Переводчик Михаил Шароль сообщал в письме: «Берлин, 18 августа, 1928 г. Уважаемый г-н Грин! Позавчера возвратился из поездки и нашел дома манускрипт Вашей „Бегущей по волнам“. Вчера ее прочел и спешу Вам на оба Ваши любезные письма ответить. Ваши три книги получил. Выбор, к сожалению, был неподходящий для немецкой публики. Мне Ваши „Алые паруса“ очень нравятся, но перевести их не имеет смысла, потому что ни один журнал их не возьмет. Они слишком длинны для здешних журналов и не имеют достаточно напряженной фабулы. Из книги „Корабли в Лисе“ ничего перевести не могу. Я перевел „Змею“ и посылаю Вам оттиск и три доллара, как следуемую Вам часть гонорара. Что касается Вашей „Бегущей“, то я не могу решиться ее без сокращений перевести. Ее здесь никакое издательство не выпустит, потому что оно не соответствует здешней „психе“. Здесь требуют или чистый роман приключений, или чистую фантастику».
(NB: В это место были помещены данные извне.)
-- ==== Sys2Proof/Machine/Operands.lean ====
section
/-! DEFINITION. Operand forms (spec R84 to R89, R95, R106) and the shapes that the instructions of one format
share: two-operand, one-operand, immediate and move forms. -/

namespace Sys2Proof.Machine

/-! ## Memory operands (R84, R54) -/

/-- The sum of base and index registers (R84). -/
def State.baseSum (s : State) : BaseIndex → Word
  | .bxsi => s.reg .word bxReg + s.reg .word siReg
  | .bxdi => s.reg .word bxReg + s.reg .word diReg
  | .bpsi => s.reg .word bpReg + s.reg .word siReg
  | .bpdi => s.reg .word bpReg + s.reg .word diReg
  | .si => s.reg .word siReg
  | .di => s.reg .word diReg
  | .bp => s.reg .word bpReg
  | .bx => s.reg .word bxReg

/-- `EA`: the effective address modulo 2^16, D8 sign-extended (R84, R94). -/
def State.ea (s : State) : Mem → Word
  | .direct d => d
  | .plain b => s.baseSum b
  | .disp8 b d => s.baseSum b + d.signExtend 16
  | .disp16 b d => s.baseSum b + d

/-- The default segment of a base and index sum: SS where it contains (BP), else DS (R54). -/
def baseSeg : BaseIndex → SegReg
  | .bxsi => .ds
  | .bxdi => .ds
  | .bpsi => .ss
  | .bpdi => .ss
  | .si => .ds
  | .di => .ds
  | .bp => .ss
  | .bx => .ds

/-- `EASeg` (R54): the Direct Address is in DS. -/
def eaSeg : Mem → SegReg
  | .direct _ => .ds
  | .plain b => baseSeg b
  | .disp8 b _ => baseSeg b
  | .disp16 b _ => baseSeg b

/-- `RMRead(n)` with mod ≠ 11 (R106). -/
def State.readMem (s : State) (m : Mem) (w : Width) : Res (BitVec w.bits) := s.segRead (eaSeg m) (s.ea m) w

/-- `RMWrite(n, v)` with mod ≠ 11, the operand's address taken in the state `s0` before the instruction changed
anything (R106). -/
def State.writeMem (s : State) (s0 : State) (m : Mem) (w : Width) (v : BitVec w.bits) : Res State :=
  s.segWrite (eaSeg m) (s0.ea m) w v

/-! ## Immediates (R89, R95) -/

/-- The value of an immediate at its width (R95). -/
def immValue : (imm : Imm) → BitVec imm.width.bits
  | .byte v => v
  | .word v => v

/-- The width of an operation whose immediate has an s bit (R89). -/
def immSWWidth : ImmSW → Width
  | .byte _ _ => .byte
  | .word _ => .word
  | .sext _ => .word

/-- The operand an immediate with an s bit stands for (R89). -/
def immSWValue : (imm : ImmSW) → BitVec (immSWWidth imm).bits
  | .byte _ v => v
  | .word v => v
  | .sext v => v.signExtend 16

/-! ## Shapes: read, compute, write, advance (R56, R226) -/

/-- An operation on destination and source. -/
abbrev BinOp (w : Width) := BitVec w.bits → BitVec w.bits → Flags → Alu w.bits

/-- An operation on one operand. -/
abbrev UnOp (w : Width) := BitVec w.bits → Flags → Alu w.bits

/-- Destination register := register op value, then `next` (R152 to R157). -/
def State.binToReg (s : State) {w : Width} (op : BinOp w) (dst : RegNum) (v : BitVec w.bits) (len : Nat) : Res State :=
  let r := op (s.reg w dst) v s.flags
  State.advance { s.setReg w dst r.value with flags := r.flags } len

/-- Register := register op memory operand (R154). -/
def State.binMemToReg (s : State) {w : Width} (op : BinOp w) (dst : RegNum) (m : Mem) (len : Nat) : Res State := do
  let v ← s.readMem m w
  s.binToReg op dst v len

/-- Memory operand := memory operand op value (R155, R158). -/
def State.binToMem (s : State) {w : Width} (op : BinOp w) (m : Mem) (v : BitVec w.bits) (len : Nat) : Res State := do
  let a ← s.readMem m w
  let r := op a v s.flags
  let t ← s.writeMem s m w r.value
  State.advance { t with flags := r.flags } len

/-- Register := op register (R161, R167, R200). -/
def State.unReg (s : State) {w : Width} (op : UnOp w) (dst : RegNum) (len : Nat) : Res State :=
  let r := op (s.reg w dst) s.flags
  State.advance { s.setReg w dst r.value with flags := r.flags } len

/-- Memory operand := op memory operand (R163, R169, R201). -/
def State.unMem (s : State) {w : Width} (op : UnOp w) (m : Mem) (len : Nat) : Res State := do
  let a ← s.readMem m w
  let r := op a s.flags
  let t ← s.writeMem s m w r.value
  State.advance { t with flags := r.flags } len

/-- Register := value, no flag written (R190 to R195). -/
def State.moveToReg (s : State) {w : Width} (dst : RegNum) (v : BitVec w.bits) (len : Nat) : Res State :=
  State.advance (s.setReg w dst v) len

/-- The byte or word at an offset of a segment := value, without reading it, no flag written (R193, R196, R198). -/
def State.moveToSeg (s : State) {w : Width} (seg : SegReg) (off : Word) (v : BitVec w.bits) (len : Nat) : Res State := do
  let t ← s.segWrite seg off w v
  State.advance t len

end Sys2Proof.Machine
end

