/-- The frame of INT n, INT 3 and DIV: no byte outside the three words below SP, no general register but SP for INT and
AX, DX, SP for DIV, no segment register but CS, no port, no flag but IF, TF and the six status flags. -/
def Obligations.InterruptAndDivFrame : Prop :=
  ∀ (i : Instr) (s t : State), exec i s = .next t →
    (isInt i = true ∨ (∃ w r, i = .divReg w r) ∨ (∃ w m, i = .divMem w m)) →
    (∀ a, (∀ j ∈ [2, 4, 6], ∀ k < 2, a ≠ physAddr s.ss (s.reg .word spReg - BitVec.ofNat 16 j).toNat + k) →
      Memory.read t.mem a = Memory.read s.mem a) ∧
    SameSegmentsAndLaunch s t ∧ SamePorts s t ∧
    (isInt i = true → OnlyRegister .word spReg s t) ∧
    (∀ q : RegNum, q ≠ axReg → q ≠ dxReg → q ≠ spReg → t.reg32 q = s.reg32 q) ∧
    OnlyStatusFlags s.flags { t.flags with tf := s.flags.tf, intf := s.flags.intf }
end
«Молодой писатель, – записала Нина Ивановна сюжет, к которому Александр Грин неоднократно возвращался в последний год своей жизни, – неожиданно прославился легко написанным романом. За первым следуют другие, так же легко написанные. Слава его растет. Издания расходятся в течение нескольких дней. Критика славословит. Но слава не приносит ему полной радости. Все так легко и не по-настоящему дается, что нет чувства заслуженности этой славы, так как он требователен к себе. Проходят годы и годы. Он богат и знаменит, он кумир читающей публики и критики, но червь неудовлетворенности гложет его. Он знает, что может дать прекрасное и дает лишь общеупотребительное. Никто не подозревает его терзаний. Он принимается за работу, какая, по его мнению, должна показать его настоящее лицо. Работа захватывает его глубоко, по-настоящему. Все творческие силы своей души, весь блеск большого ума он отдает ей. Она окончена, и писатель чувствует, что он иссяк, что, отдав себя целиком, он никогда не сможет быть прежним. Предчувствие новой настоящей славы глубоко волнует его. Новое произведение его, никому не известное (ему хотелось видеть силу удара неожиданным и блестящим), выходит в свет, возбудив до появления своей таинственностью бесконечные разговоры, шум и предположения как среди критиков, так и среди читающей публики, с восторгом ждущих новую книгу великого. И – ужас! – все удивлены новой книгой. Она чужда и непонятна. Читатель, по привычке жадно кинувшийся к ней, отступает недовольный. Критика обрушивает на нее громы. Издатель, выпустивший книгу в надежде на обычное отношения читателя и критики, терпит большие убытки. Словами „исписался“ и даже „свихнулся“ – пестрят газетные рецензии. Это крах. И хуже всего, что это и душевный крах. В писателе не может совместиться ощущение нужности и красоты своего нового произведения со злой травлей, возникшей вокруг этой новой книги. Он скупает все издание, сваливает его в своем кабинете, замыкает кабинет, решает никогда больше не писать. Быть прежним он уже не может. Быть новым – тоже не может.